Programs FastQC v 0.11.2 (FastQC) and Trim Galore v 0.4.0 (Trim Galore) were used to generate sequence quality reports and to trim/filter the sequences, respectively. For each sample, high-quality reads were obtained after trimming low-quality bases and the adapter sequences. The cleaned data for each sample were merged and aligned to the reference genome (ARS-UCD1.2) using bowtie2 under the Bismark software (0.14.5) with the parameters -p 3 -N 1 -D 20. The methylcytosine information was extracted using the bismark_methylation_extractor after deduplicating the duplication reads. The first 6 bp were ignored for the paired-end reads to decrease the potential effects of severe bias toward nonmethylation in the end-of-reads caused by end repairing.
Genome sequencing library construction, sequencing, and identification of SNP
The lung DNA samples of the two Holstein cows were sequenced using the Illumina NextSeq550 platform, with the Nextera library preparation and sequence generation according to the manufacturer’s protocols. NGSQCToolkit v2.3.3 was used to trimmed adapter sequences and low-quality reads. All the clean reads were mapped on the reference genome (ARS-UCD1.2) using BWA v0.7.12 software. We only used the reliable mapped reads for SNP calling. The SNP positions within the aligned reads compared to the reference genome were detected using the pileup function in SAMtools v.1.7 utilities. SNPs were predicted with a minimum mapping quality (−Q) of 20 and with the minimum and maximum read depths of 3 and 100, respectively.
RNA sequencing read alignment and assembly
The total RNA was first treated with DNase I to remove residual DNA. Then, poly(A) mRNA was isolated using beads with oligo(dT). The purified mRNA was first fragmented using the RNA fragmentation kit. First-strand cDNA synthesis was performed using random hexamer primers and reverse transcriptase. After the first strand was synthesized, a custom second-strand primer and strand synthesis buffer (Illumina) were both added, followed by dNTPs, RNase H, and DNA polymerase I to start the second-strand synthesis.
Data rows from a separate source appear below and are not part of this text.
/-- A register other than x0 reads its stored word (10_state.md R32). -/
theorem readReg_of_ne_zero (s : State) {i : Reg} (hi : i ≠ 0#5) : s.readReg i = s.regs[i.toNat]'i.isLt :=
  if_neg hi

/-- A write to x0 is discarded (10_state.md R33). -/
theorem writeReg_zero (s : State) (v : Word) : s.writeReg 0#5 v = s :=
  if_pos rfl

/-- A register other than x0 reads back the word written to it. -/
theorem readReg_writeReg_same (s : State) {i : Reg} (hi : i ≠ 0#5) (v : Word) : (s.writeReg i v).readReg i = v := by
  rw [State.readReg_writeReg, if_pos rfl, if_neg hi]

/-- A write leaves every other register as it reads. -/
theorem readReg_writeReg_of_ne (s : State) {i j : Reg} (hji : j ≠ i) (v : Word) :
    (s.writeReg i v).readReg j = s.readReg j := by
  rw [State.readReg_writeReg, if_neg hji]

/-- A register write does not touch the run state, the halt cause and info, or the parameters. -/
theorem writeReg_sameStatus (s : State) (i : Reg) (v : Word) : SameStatus s (s.writeReg i v) :=
  ⟨s.writeReg_run i v, s.writeReg_cause i v, s.writeReg_info i v, s.writeReg_config i v⟩

/-- Settles O10: x0 reads 0 and drops its writes; any other register reads its stored word, and a write changes that register only. -/
theorem registerFileReadsAndWrites : Obligations.RegisterFileReadsAndWrites := by
  intro s i j v
  exact ⟨s.readReg_zero, readReg_of_ne_zero s, (s.writeReg 0#5 v).readReg_zero, writeReg_zero s v,
    fun hi => readReg_writeReg_same s hi v, fun hji => readReg_writeReg_of_ne s hji v,
    s.writeReg_pc i v, s.writeReg_mem i v, writeReg_sameStatus s i v⟩

end Sys2Proof.Proofs
end

section
/-!
PROOFS. A load after a store (20_memory.md R66, R67, R68): in range, both primitives succeed, and the parameters that the range check
reads are not touched by the store, so what is left is that the bytes read back are the bytes written.
-/

namespace Sys2Proof.Proofs

open Sys2Proof.Machine

/-- The legal sizes are positive. -/
theorem pos_of_sizeOk {n : Nat} (hn : sizeOk n = true) : 0 < n := by
  rcases (sizeOk_iff n).1 hn with rfl | rfl | rfl <;> decide

/-- An in-range load answers the bytes at its address (20_memory.md R66). -/
theorem memRead_of_bytesInMemory {s : State} {addr : Word} {n : Nat} (hn : sizeOk n = true) (h : BytesInMemory s.config addr n) :
    memRead s addr n = .ok (Memory.readLE s.mem addr.toNat n) := by
  rw [memRead_eq hn, if_pos ((inRange_iff_bytes s.config addr (pos_of_sizeOk hn)).2 h)]

/-- An in-range store answers the state with the new bytes and nothing else changed (20_memory.md R67). -/
theorem memWrite_of_bytesInMemory {s : State} {addr : Word} {n : Nat} (hn : sizeOk n = true) (h : BytesInMemory s.config addr n)
    (v : Word) : memWrite s addr n v = .ok { s with mem := Memory.writeLE s.mem addr.toNat v n } := by
  rw [memWrite_eq hn, if_pos ((inRange_iff_bytes s.config addr (pos_of_sizeOk hn)).2 h)]

/-- Settles O14: the store is in range and keeps the parameters, so the load at the same place is in range too, and it reads back the
bytes just written. -/
theorem loadAfterStoreGivesTheLowBytes : Obligations.LoadAfterStoreGivesTheLowBytes := by
  intro s addr v n hwf hsize hin
  have hn : sizeOk n = true := (sizeOk_iff n).2 hsize
  refine ⟨_, memWrite_of_bytesInMemory hn hin v, ?_⟩
  calc memRead { s with mem := Memory.writeLE s.mem addr.toNat v n } addr n
      = .ok (Memory.readLE (Memory.writeLE s.mem addr.toNat v n) addr.toNat n) := memRead_of_bytesInMemory hn hin
    _ = .ok (v &&& mask (n * 8)) := by rw [Memory.readLE_writeLE hwf]

end Sys2Proof.Proofs
end

section
/-!
PROOFS. The five immediates as integers (30_encoding.md R92 to R97): each sign-extended field is `word[31]` in front of lower bits, so its
value is that of the lower bits less the weight of the sign.
-/

namespace Sys2Proof.Proofs

open Sys2Proof.Machine

/-- The sign bit `word[31]` of every immediate but U, as a number. -/
def wordSign (w : Word) : Int :=
  if w.getLsbD 31 then 1 else 0

/-- The sign bit is what lies above the low 31 bits. -/
theorem wordSign_eq_div (w : Word) : wordSign w = (w.toNat / 2 ^ 31 : Nat) := by
  have hw := w.isLt
  have hbit : w.getLsbD 31 = true ↔ w.toNat / 2 ^ 31 = 1 := by
    rw [← BitVec.testBit_toNat, Nat.testBit_eq_decide_div_mod_eq, decide_eq_true_iff]
    omega
  simp only [wordSign, hbit]
  split <;> omega

theorem wordSign_eq_zero_or_one (w : Word) : wordSign w = 0 ∨ wordSign w = 1 := by
  unfold wordSign
  split <;> simp

/-- A field made of the sign bit of `w` in front of `n` lower bits extends to the value of those bits less `2^n` times the sign. -/
theorem toInt_sextN_of_sign {w : Word} {n low : Nat} {v : BitVec (n + 1)} (hn : n < 32)
    (hv : v.toNat = w.toNat / 2 ^ 31 * 2 ^ n + low) (hlow : low < 2 ^ n) :
    (sextN v).toInt = (low : Int) - wordSign w * 2 ^ n := by
  have hw := w.isLt
  have hsign : w.toNat / 2 ^ 31 = 0 ∨ w.toNat / 2 ^ 31 = 1 := by omega
  rw [toInt_sextN v n.succ_pos hn, BitVec.toInt_eq_toNat_cond, hv, wordSign_eq_div, pow_succ 2 n]
  rcases hsign with hclear | hset
  · rw [hclear, if_pos (by omega)]
    simp
  · rw [hset, if_neg (by omega)]
    push_cast
    ring

/-- The I immediate is `word[30:20]` with the sign weighing `-2^11` (R92). -/
theorem immI_toInt (w : Word) : (immI w).toInt = (w.toNat / 2 ^ 20 % 2 ^ 11 : Nat) - wordSign w * 2 ^ 11 := by
  have hw := w.isLt
  refine toInt_sextN_of_sign (by decide) ?_ (by omega)
  rw [toNat_bits]
  omega

/-- The S immediate is `word[30:25] ++ word[11:7]` with the sign weighing `-2^11` (R93). -/
theorem immS_toInt (w : Word) :
    (immS w).toInt = (w.toNat / 2 ^ 25 % 2 ^ 6 * 2 ^ 5 + w.toNat / 2 ^ 7 % 2 ^ 5 : Nat) - wordSign w * 2 ^ 11 := by
  have hw := w.isLt
  refine toInt_sextN_of_sign (by decide) ?_ (by omega)
  simp only [toNat_concat, toNat_bits]
  omega

/-- The B immediate is `word[7] ++ word[30:25] ++ word[11:8] ++ 0` with the sign weighing `-2^12` (R94). -/
theorem immB_toInt (w : Word) :
    (immB w).toInt = (w.toNat / 2 ^ 7 % 2 * 2 ^ 11 + w.toNat / 2 ^ 25 % 2 ^ 6 * 2 ^ 5 + w.toNat / 2 ^ 8 % 2 ^ 4 * 2 : Nat) -
      wordSign w * 2 ^ 12 := by
  have hw := w.isLt
  refine toInt_sextN_of_sign (by decide) ?_ (by omega)
  simp only [toNat_concat, toNat_bits, BitVec.toNat_ofNat]
  omega

/-- The U immediate is the word with its low 12 bits cleared (R96). -/
theorem immU_toNat (w : Word) : (immU w).toNat = w.toNat / 2 ^ 12 * 2 ^ 12 := by
  have hw := w.isLt
  rw [immU, toNat_concat, toNat_bits, BitVec.toNat_ofNat]
  omega

/-- The J immediate is `word[19:12] ++ word[20] ++ word[30:21] ++ 0` with the sign weighing `-2^20` (R97). -/
theorem immJ_toInt (w : Word) :
    (immJ w).toInt = (w.toNat / 2 ^ 12 % 2 ^ 8 * 2 ^ 12 + w.toNat / 2 ^ 20 % 2 * 2 ^ 11 + w.toNat / 2 ^ 21 % 2 ^ 10 * 2 : Nat) -
      wordSign w * 2 ^ 20 := by
  have hw := w.isLt
  refine toInt_sextN_of_sign (by decide) ?_ (by omega)
  simp only [toNat_concat, toNat_bits, BitVec.toNat_ofNat]
  omega

theorem immI_inRange (w : Word) : imm12InRange (immI w) := by
  have hsign := wordSign_eq_zero_or_one w
  rw [imm12InRange, immI_toInt]
  omega

theorem immS_inRange (w : Word) : imm12InRange (immS w) := by
  have hsign := wordSign_eq_zero_or_one w
  rw [imm12InRange, immS_toInt]
  omega

theorem immB_inRange (w : Word) : imm13InRange (immB w) := by
  have hsign := wordSign_eq_zero_or_one w
  rw [imm13InRange, immB_toInt]
  omega

theorem immJ_inRange (w : Word) : imm21InRange (immJ w) := by
  have hsign := wordSign_eq_zero_or_one w
  rw [imm21InRange, immJ_toInt]
  omega

/-- Settles O5: the value of each immediate and, from it, the range of its format. -/
theorem immediatesOfEveryWord : Obligations.ImmediatesOfEveryWord := by
  intro w
  exact ⟨⟨immI_toInt w, immI_inRange w⟩, ⟨immS_toInt w, immS_inRange w⟩, ⟨immB_toInt w, immB_inRange w⟩, immU_toNat w,
    immJ_toInt w, immJ_inRange w⟩

end Sys2Proof.Proofs
end

section
/-!
PROOFS. The opcode table (30_encoding.md R100): registration of entries with distinct opcodes appends them in order, and a table whose
opcodes are distinct looks up exactly its entries.
-/

namespace Sys2Proof.Proofs

/-- A lookup answers exactly for the opcodes that some entry has. -/
theorem isSome_lookup_iff (t : FormatTable) (op : BitVec 7) : (t.lookup op).isSome = true ↔ op ∈ t.map Prod.fst := by
  simp only [List.lookup_isSome_iff, List.mem_map, beq_iff_eq, eq_comm (a := op)]

/-- Registering an opcode that the table has fails (R100). -/
theorem registerOpcode_of_mem {t : FormatTable} {op : BitVec 7} (h : op ∈ t.map Prod.fst) (f : Format) :
    registerOpcode t op f = .error .duplicateRegistration :=
  if_pos ((isSome_lookup_iff t op).2 h)

/-- Registering a new opcode puts its entry at the end. -/
theorem registerOpcode_of_not_mem {t : FormatTable} {op : BitVec 7} (h : op ∉ t.map Prod.fst) (f : Format) :
    registerOpcode t op f = .ok (t ++ [(op, f)]) :=
  if_neg (mt (isSome_lookup_iff t op).1 h)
Second, after a series of terminal repair, A ligation, and sequencing adaptor ligation, the double-stranded cDNA library is completed through size selection and PCR enrichment. Then, the cDNA libraries were prepared according to Illumina’s protocols and sequenced on the Illumina platform in Novogene USA, Sacramento, CA.
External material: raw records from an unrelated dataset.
/-- A sideband target that a roll-call pass has addressed (16_cuff_ports_and_links.md, R471, R472): its bus (2 or 3), the
dynamic address it received, its 48-bit provisional ID and the 18 bytes of its identity block. -/
structure SbFound where
  bus : Nat
  addr : Nat
  pid : Nat
  ident : List Nat
deriving DecidableEq, Repr

/-- A frame of the link (R446); the CRC and the padding are its last check and follow from the rest. -/
structure CuffFrame where
  type : Nat
  flags : Nat := 0
  claim : Nat := 0
  fsn : Nat := 0
  tsn : Nat := 0
  opcode : Nat := 0
  order : Nat := 0
  frag : Nat := 0
  frags : Nat := 0
  chan : Nat := 0
  /-- H3: LOWTSN or TOTAL -/
  h3 : Nat := 0
  ackfsn : Nat := 0
  credit : Nat := 0
  astatus : Nat := 0
  reftsn : Nat := 0
  /-- the payload's bytes, LEN of them -/
  payload : List Nat := []
  /-- the CRC-32C is good and no check of R447 fails -/
  good : Bool := true
deriving DecidableEq, Repr

/-- A frame of a Seam port (19_seam_complex_and_time.md, R524) as it lies on the port: header fields, the payload's
bytes (encrypted but in HELLO and HELLOACK) and the tag. -/
structure SeamFrame where
  type : Nat
  epoch : Nat := 0
  src : Nat
  dst : Nat
  credit : Nat := 0
  seq : Nat := 0
  ackseq : Nat := 0
  ivcnt : Nat := 0
  payload : List Nat := []
  tag : List Nat := []
  /-- a reserved field is not 0 -/
  rsv : Bool := false
  /-- the CRC is good -/
  good : Bool := true
  /-- the Cloak lane that opens it, and whether its check fails (R513) -/
  lane : Nat := 0
  bad : Bool := false
  /-- the check fails once, and passes on the lane that repeats it (R513) -/
  once : Bool := false
deriving DecidableEq, Repr


/-! ### Fault events (20_fault_handling.md, R547, R552) -/

/-- A fault event as its unit raises it: the location code, the context and partition concerned, the details, and
whether a restart that the event starts passes its self-test. -/
structure FaultIn where
  loc : Nat
  ctx : Option Nat
  part : Option Nat
  d0 : Nat
  d1 : Nat
  d2 : Nat
  pass : Bool
deriving DecidableEq, Repr

/-- What a move to a spare meets in its steps 2 to 4 (12, R331): the spares that fail, and the contexts whose Pocket image is
uncorrectable. -/
structure MoveIn where
  spares : List Nat := []
  images : List Nat := []
deriving DecidableEq, Repr

/-- What has failed in a core pair, the comparator group (12, R319) or the control store's array (06, R185), and what a move that
follows meets. -/
structure PairErr where
  what : Nat
  env : MoveIn := {}
deriving DecidableEq, Repr

/-- The pair that firmware moves and what the move meets. -/
structure SpareIn where
  p : Nat
  env : MoveIn := {}
deriving DecidableEq, Repr

/-- What the copy of a member's state memory meets (15, R421): the source's words that are uncorrectable, each with whether the
other VOTING member's is too; and which members pass the self-test of the restart that a stop starts. -/
structure CopyIn where
  bad : List (Nat × Bool) := []
  tests : Nat := 7
deriving DecidableEq, Repr

/-- How a rejoin of a member goes: its self-test, and what the copy of the state memory meets (R420, R421). -/
structure RejoinIn where
  pass : Bool
  copy : CopyIn := {}
deriving DecidableEq, Repr

/-! ### What a boot finds (22_boot_reset_live_change.md, R589; 11_memory_controllers.md, R300, R306) -/

/-- A DIMM that a boot finds in slot `slot` (0–47): what its SPD says and how its training ends. -/
structure DimmIn where
  slot : Nat
  /-- SPD module manufacturer ID in [15:0] and serial number in [47:16] (R580) -/
  ident : Nat
  /-- its SPD can be read -/
  read : Bool := true
  /-- it is a registered DIMM -/
  rdimm : Bool := true
  gib : Nat
  ranks : Nat := 2
  width : Nat := 4
  density : Nat := 32
  /-- stack height, 1 for no 3DS -/
  stack : Nat := 1
  /-- the highest rate of the SPD: 1 4800, 2 5200, 3 5600, 4 6400 MT/s -/
  rate : Nat := 4
  /-- power good, training and zero fill pass, at the second try at the latest (R306) -/
  power : Bool := true
  train : Bool := true
  fill : Bool := true
deriving DecidableEq, Repr

/-- A request that waits at a memory controller (R311): its local channel, its port, the channel address of its burst and its
age in ns. -/
structure McReq where
  l : Nat
  port : Nat
  ca : Nat
  age : Nat
deriving DecidableEq, Repr

/-- What an interval of refresh finds (11, R307): how many REFsb of it were paid early, and the DIMM sensor's °C. -/
structure RefreshIn where
  paid : Nat
  t : Nat
deriving DecidableEq, Repr

/-- How a marker arrives (16, R443, R477): whether it stands one period after the last, and the symbols corrected since then. -/
structure MarkerIn where
  placed : Bool
  corr : Nat
deriving DecidableEq, Repr

/-- The Cloak lane that seals a Seam frame and how many of the frame's checks fail (18, R513). -/
structure SealIn where
  l : Nat
  bad : Nat
deriving DecidableEq, Repr

/-- What the outside world and the self-tests bring to a boot (log entry 6). -/
structure BootEnv where
  /-- the straps' levels (R79); SEAM_ID is `seamId` -/
  bootSel : Nat := 0
  vaultAllow : Bool := false
  seamId : Nat := 0
  ftmN : Bool := true
  /-- both halves of the fault collector pass (step 1) -/
  collector : Bool := true
  /-- REFCLK is there (step 2) -/
  refclk : Bool := true
  /-- the Tailor pair passes (step 3) -/
  tailor : Bool := true
  /-- the flash can be read at image A, at image B (step 4) -/
  flashA : Bool := true
  flashB : Bool := true
  /-- the Hem dies that pass (step 6) -/
  h0 : Bool := true
  h1 : Bool := true
  /-- bit m: triad member m passes (step 7) -/
  members : Nat := 7
  /-- the physical pairs fused as spares, and those that fail their self-test (step 8) -/
  spares : List Nat := [44, 45, 46, 47]
  pairsBad : List Nat := []
  /-- the DIMMs fitted, and the rate limit of the configuration image (step 9, R302) -/
  dimms : List DimmIn := []
  rateLimit : Nat := 4
  /-- the targets the roll-call pass addresses, and the rounds made void (step 10) -/
  found : List SbFound := []
  voids : Nat := 0
deriving DecidableEq, Repr

end Machine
NGSQCToolkit v2.3.3 was used to trimmed adapter sequences and low-quality reads. The clean reads were aligned on the reference genome (ARS-UCD1.2)  along with annotated genes in the NCBI (ftp://ftp.ncbi.nlm.nih.gov/genomes/all/GCF/002/263/795/GCF_002263795.1_ARS-UCD1.2) using the HISAT2 v2.1.0 with the default parameters. The spliced reads were initially assembled to transcripts using the StringTie v1.3.3 software for each sample. Transcripts from all samples were merged to create a consensus reference transcriptome. The transcript per million mapped reads (TPM) and raw counts that mapped to the corresponding transcripts were estimated using the StringTie program.
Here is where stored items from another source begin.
-- ==== Sys2Proof/Machine/Regs.lean ====
section
/-! DEFINITION. The registers of the control window, field by field, from the spec's own field tables
(the rule of each block's registers stands above its fields): the window offset (R618, R625), the bits,
the access code (R14) and the Cold, Module and Partition reset entries (R12) of every field. Bits that no field
names are reserved: they read 0 (R17). -/

set_option linter.unusedVariables false

namespace Sys2Proof.Machine

/-! ### POWER_STATE (02_power_input_and_states.md, R67) -/

/-- last refused Shutter or Vault request: 0 none, 1 VAULT_ALLOW strap is 0, 2 a partition is active or a context is runnable, 3 unretired ordinary record, 4 tolerance too low, 5 fault state active, 6 no wake enable set. -/
def POWER_STATE.REFUSE : Field :=
  ⟨0x30000, 19, 16, .ro, .num 0, .num 0, .keep⟩

/-- 1 while an entry or exit is in progress. -/
def POWER_STATE.MOVING : Field :=
  ⟨0x30000, 8, 8, .ro, .num 0, .num 0, .keep⟩

/-- state being entered or left for, encoded as CUR; reads 5 from step 1 to step 5 of a Vault entry under R61, while MOVING = 1, and returns to 0 when the entry is abandoned. -/
def POWER_STATE.GOAL : Field :=
  ⟨0x30000, 5, 3, .ro, .num 0, .num 0, .keep⟩

/-- 0 Run, 1 Park, 2 Nap, 3 Drowse, 4 Shutter; 5 Vault, which appears only in GOAL, since no register is readable in Vault; 6 and 7 reserved. -/
def POWER_STATE.CUR : Field :=
  ⟨0x30000, 2, 0, .ro, .num 0, .num 0, .keep⟩

/-- The fields of POWER_STATE. -/
def POWER_STATE.fields : List Field :=
  [POWER_STATE.REFUSE,
   POWER_STATE.MOVING,
   POWER_STATE.GOAL,
   POWER_STATE.CUR]

/-! ### POWER_CTL (02_power_input_and_states.md, R67) -/

/-- 1: individual core pairs may power-gate within Run. -/
def POWER_CTL.PAIRGATE : Field :=
  ⟨0x30008, 9, 9, .rw, .num 1, .num 1, .keep⟩

/-- 1: automatic entry to Park, Nap and Drowse. -/
def POWER_CTL.AUTO : Field :=
  ⟨0x30008, 8, 8, .rw, .num 1, .num 1, .keep⟩

/-- 1: leave Shutter, or abandon a Shutter or Vault entry. -/
def POWER_CTL.WAKE : Field :=
  ⟨0x30008, 2, 2, .wo, .num 0, .num 0, .keep⟩

/-- 1: request Vault. -/
def POWER_CTL.VAULT : Field :=
  ⟨0x30008, 1, 1, .wo, .num 0, .num 0, .keep⟩

/-- 1: request Shutter. -/
def POWER_CTL.SHUTTER : Field :=
  ⟨0x30008, 0, 0, .wo, .num 0, .num 0, .keep⟩

/-- The fields of POWER_CTL. -/
def POWER_CTL.fields : List Field :=
  [POWER_CTL.PAIRGATE,
   POWER_CTL.AUTO,
   POWER_CTL.WAKE,
   POWER_CTL.VAULT,
   POWER_CTL.SHUTTER]

/-! ### POWER_TEFF (02_power_input_and_states.md, R67) -/

/-- 1: the least term came from a moderation timer. -/
def POWER_TEFF.SRC_MOD : Field :=
  ⟨0x30018, 50, 50, .ro, .num 0, .num 0, .keep⟩

/-- 1: the least term came from POWER.LTRFW. -/
def POWER_TEFF.SRC_FW : Field :=
  ⟨0x30018, 49, 49, .ro, .num 1, .num 1, .keep⟩

/-- partition whose term was least, when neither SRC bit is set. -/
def POWER_TEFF.SRC_PART : Field :=
  ⟨0x30018, 47, 40, .ro, .num 0, .num 0, .keep⟩

/-- effective tolerance in ns; 0xFF_FFFF_FFFF means unbounded. -/
def POWER_TEFF.TOL : Field :=
  ⟨0x30018, 39, 0, .ro, .num 0, .num 0, .keep⟩

/-- The fields of POWER_TEFF. -/
def POWER_TEFF.fields : List Field :=
  [POWER_TEFF.SRC_MOD,
   POWER_TEFF.SRC_FW,
   POWER_TEFF.SRC_PART,
   POWER_TEFF.TOL]

/-! ### POWER_INPUT (02_power_input_and_states.md, R67) -/

/-- pair B current, in units of 10 mA. -/
def POWER_INPUT.IIN_B : Field :=
  ⟨0x30020, 63, 48, .ro, .num 0, .num 0, .keep⟩

/-- pair A current, in units of 10 mA. -/
def POWER_INPUT.IIN_A : Field :=
  ⟨0x30020, 47, 32, .ro, .num 0, .num 0, .keep⟩

/-- pair B voltage, in units of 10 mV. -/
def POWER_INPUT.VIN_B : Field :=
  ⟨0x30020, 31, 16, .ro, .num 0, .num 0, .keep⟩

/-- pair A voltage, in units of 10 mV. -/
def POWER_INPUT.VIN_A : Field :=
  ⟨0x30020, 15, 0, .ro, .num 0, .num 0, .keep⟩

/-- The fields of POWER_INPUT. -/
def POWER_INPUT.fields : List Field :=
  [POWER_INPUT.IIN_B,
   POWER_INPUT.IIN_A,
   POWER_INPUT.VIN_B,
   POWER_INPUT.VIN_A]

/-! ### POWER_STATUS (02_power_input_and_states.md, R67) -/

/-- cause of the last stop: 0 none, 1 undervoltage, 2 overvoltage, 3 thermal, 4 Vault. -/
def POWER_STATUS.LASTSTOP : Field :=
  ⟨0x30028, 10, 8, .rk, .keep, .keep, .keep⟩

/-- a cluster ran below 4,600 MHz because of temperature. -/
def POWER_STATUS.HOT : Field :=
  ⟨0x30028, 5, 5, .w1c, .num 0, .num 0, .keep⟩

/-- the power cap lowered a cluster clock. -/
def POWER_STATUS.CAPPED : Field :=
  ⟨0x30028, 4, 4, .w1c, .num 0, .num 0, .keep⟩

/-- the input exceeded 75.0 V while running. -/
def POWER_STATUS.OVER : Field :=
  ⟨0x30028, 3, 3, .w1c, .num 0, .num 0, .keep⟩

/-- the input was below 36.0 V while running. -/
def POWER_STATUS.BROWN : Field :=
  ⟨0x30028, 2, 2, .w1c, .num 0, .num 0, .keep⟩

/-- pair B fell below 33.0 V while pair A held the module. -/
def POWER_STATUS.B_LOST : Field :=
  ⟨0x30028, 1, 1, .w1c, .num 0, .num 0, .keep⟩

/-- pair A fell below 33.0 V while pair B held the module. -/
def POWER_STATUS.A_LOST : Field :=
  ⟨0x30028, 0, 0, .w1c, .num 0, .num 0, .keep⟩

/-- The fields of POWER_STATUS. -/
def POWER_STATUS.fields : List Field :=
  [POWER_STATUS.LASTSTOP,
   POWER_STATUS.HOT,
   POWER_STATUS.CAPPED,
   POWER_STATUS.OVER,
   POWER_STATUS.BROWN,
   POWER_STATUS.B_LOST,
   POWER_STATUS.A_LOST]

/-! ### POWER_WAKE (02_power_input_and_states.md, R67) -/

/-- event that ended the last Shutter or Vault: 0 none, 1 WAKE_N, 2 calendar alarm, 3 Seam, 4 adapter, 5 firmware. -/
def POWER_WAKE.CAUSE : Field :=
  ⟨0x30030, 10, 8, .ro, .num 0, .keep, .keep⟩

/-- inbound adapter transaction wakes from Shutter. -/
def POWER_WAKE.ADAPTER_EN : Field :=
  ⟨0x30030, 3, 3, .rw, .num 0, .keep, .keep⟩

/-- Seam message wakes from Shutter. -/
def POWER_WAKE.SEAM_EN : Field :=
  ⟨0x30030, 2, 2, .rw, .num 0, .keep, .keep⟩

/-- calendar alarm wakes from Shutter and Vault. -/
def POWER_WAKE.ALARM_EN : Field :=
  ⟨0x30030, 1, 1, .rw, .num 0, .keep, .keep⟩

/-- WAKE_N wakes from Shutter and Vault. -/
def POWER_WAKE.WAKE_EN : Field :=
  ⟨0x30030, 0, 0, .rw, .num 0, .keep, .keep⟩

/-- The fields of POWER_WAKE. -/
def POWER_WAKE.fields : List Field :=
  [POWER_WAKE.CAUSE,
   POWER_WAKE.ADAPTER_EN,
   POWER_WAKE.SEAM_EN,
   POWER_WAKE.ALARM_EN,
   POWER_WAKE.WAKE_EN]

/-! ### POWER_LTRFW (02_power_input_and_states.md, R57) -/

/-- 1: this party places no bound; VALUE and SCALE are ignored. -/
def POWER_LTRFW.UNBOUNDED : Field :=
  ⟨0x30010, 15, 15, .rw, .boot, .boot, .keep⟩

/-- tolerance = VALUE × 32^SCALE ns, for SCALE 0–5; SCALE 6 and 7 read as written and give a tolerance of 0. -/
def POWER_LTRFW.SCALE : Field :=
  ⟨0x30010, 12, 10, .rw, .boot, .boot, .keep⟩

/-- see SCALE. -/
def POWER_LTRFW.VALUE : Field :=
  ⟨0x30010, 9, 0, .rw, .boot, .boot, .keep⟩

/-- The fields of POWER_LTRFW. -/
def POWER_LTRFW.fields : List Field :=
  [POWER_LTRFW.UNBOUNDED,
   POWER_LTRFW.SCALE,
   POWER_LTRFW.VALUE]

/-! ### PART_LTR (02_power_input_and_states.md, R57) -/

/-- 1: this party places no bound; VALUE and SCALE are ignored. -/
def PART_LTR.UNBOUNDED (n : Nat) : Field :=
  ⟨0x200040 + 1024 * n, 15, 15, .rw, .num 0, .num 0, .num 0⟩

/-- tolerance = VALUE × 32^SCALE ns, for SCALE 0–5; SCALE 6 and 7 read as written and give a tolerance of 0. -/
def PART_LTR.SCALE (n : Nat) : Field :=
  ⟨0x200040 + 1024 * n, 12, 10, .rw, .num 0, .num 0, .num 0⟩

/-- see SCALE. -/
def PART_LTR.VALUE (n : Nat) : Field :=
  ⟨0x200040 + 1024 * n, 9, 0, .rw, .num 0, .num 0, .num 0⟩

/-- The fields of PART_LTR. -/
def PART_LTR.fields (n : Nat) : List Field :=
  [PART_LTR.UNBOUNDED n,
   PART_LTR.SCALE n,
   PART_LTR.VALUE n]

/-! ### POWER_CLUSTER (02_power_input_and_states.md, R67) -/

/-- 0 none, 1 temperature, 2 power cap. -/
def POWER_CLUSTER.LIMIT (c : Nat) : Field :=
  ⟨0x30040 + 8 * c, 27, 24, .ro, .num 0, .num 0, .keep⟩

/-- hottest sensor of the cluster, in °C plus 64. -/
def POWER_CLUSTER.TJ (c : Nat) : Field :=
  ⟨0x30040 + 8 * c, 23, 16, .ro, .num 0, .num 0, .keep⟩

/-- present core clock, in MHz. -/
def POWER_CLUSTER.FREQ (c : Nat) : Field :=
  ⟨0x30040 + 8 * c, 12, 0, .ro, .num 0, .num 0, .keep⟩

/-- The fields of POWER_CLUSTER. -/
def POWER_CLUSTER.fields (c : Nat) : List Field :=
  [POWER_CLUSTER.LIMIT c,
   POWER_CLUSTER.TJ c,
   POWER_CLUSTER.FREQ c]

/-! ### CSTORE_STAGECTL (06_control_store_and_classic_mode.md, R192) -/

/-- expected CRC-32C of the staging area. -/
def CSTORE_STAGECTL.CRC : Field :=
  ⟨0x400000, 63, 32, .rw, .boot, .boot, .keep⟩

/-- patch version of the staged image; 0 means no patch. -/
def CSTORE_STAGECTL.VERSION : Field :=
  ⟨0x400000, 31, 16, .rw, .boot, .boot, .keep⟩

/-- 1: unseal. -/
def CSTORE_STAGECTL.UNSEAL : Field :=
  ⟨0x400000, 2, 2, .wo, .num 0, .num 0, .keep⟩

/-- 1: check and seal, R188. -/
def CSTORE_STAGECTL.SEAL : Field :=
  ⟨0x400000, 1, 1, .wo, .num 0, .num 0, .keep⟩

/-- 1: the stage is sealed. -/
def CSTORE_STAGECTL.SEALED : Field :=
  ⟨0x400000, 0, 0, .ro, .boot, .boot, .keep⟩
CpG island identification and validation
We used a distance-based algorithm to identify single-base resolution for CpG island on the cattle genome, following the CpGcluster software as described . We calculated the methylation level of each computer-predicted CpG island (cCGI) for each sample. Only the CpG island with at least 5 CG detected with more than 5 × coverage for each sample was used for further experimental validation. The eCGI was defined as methylation level less than 30% in at least one sample.
Histone mortification localization analysis for the cattle liver
ChIP-seq data for the cattle liver was downloaded from the Gene Expression Omnibus database with the accession number PRJEB6906. The sample preparation procedure can be found in . NGSQCToolkit (version 2.3.3) software was used to filter the adapters and low-quality reads. Then, the qualified reads were aligned to the reference genome (ARS-UCD1.2) using bowtie2 (version 2.3.3; -N 0 -L 22 -i S,1,1.15 –dpad 15 -gbar 4), and peaks were called using MACS (version 1.4.2; –keep-dup 1 –wig –single-profile –space = 10 –diag) with default parameters.
Identification of TAD using Hi-C data
The Hi-C data was retrieved from NCBI Sequence Read Archive under the accessions: SRR5753600, SRR5753603, and SRR5753606. These Hi-C libraries were prepared from the sequenced Hereford cow (Dominette) lung tissue and sequenced on an Illumina HiSeq 4000. NGSQCToolkit v2.3.3 was used to trimmed adapter sequences and low-quality reads. The clean reads were mapped on the reference genome (ARS-UCD1.2) using BWA software with parameters of mem -A1 -B4 -E50 -L0 -t 16. Hi-C matrices were imported to HiCExplorer v3.4.1 with the applications hicFindTADs and hicPlotTADs. Interaction frequency matrices at 50-kb resolution were transformed into z-score matrices based on the distribution of contacts at given genomic distances. The false discovery rate (FDR) was used to correct P values with threshold of 0.01. hicPlotTADs was used to plot specific regions for the interaction frequency matrices in combination with TAD boundary start and stop positions.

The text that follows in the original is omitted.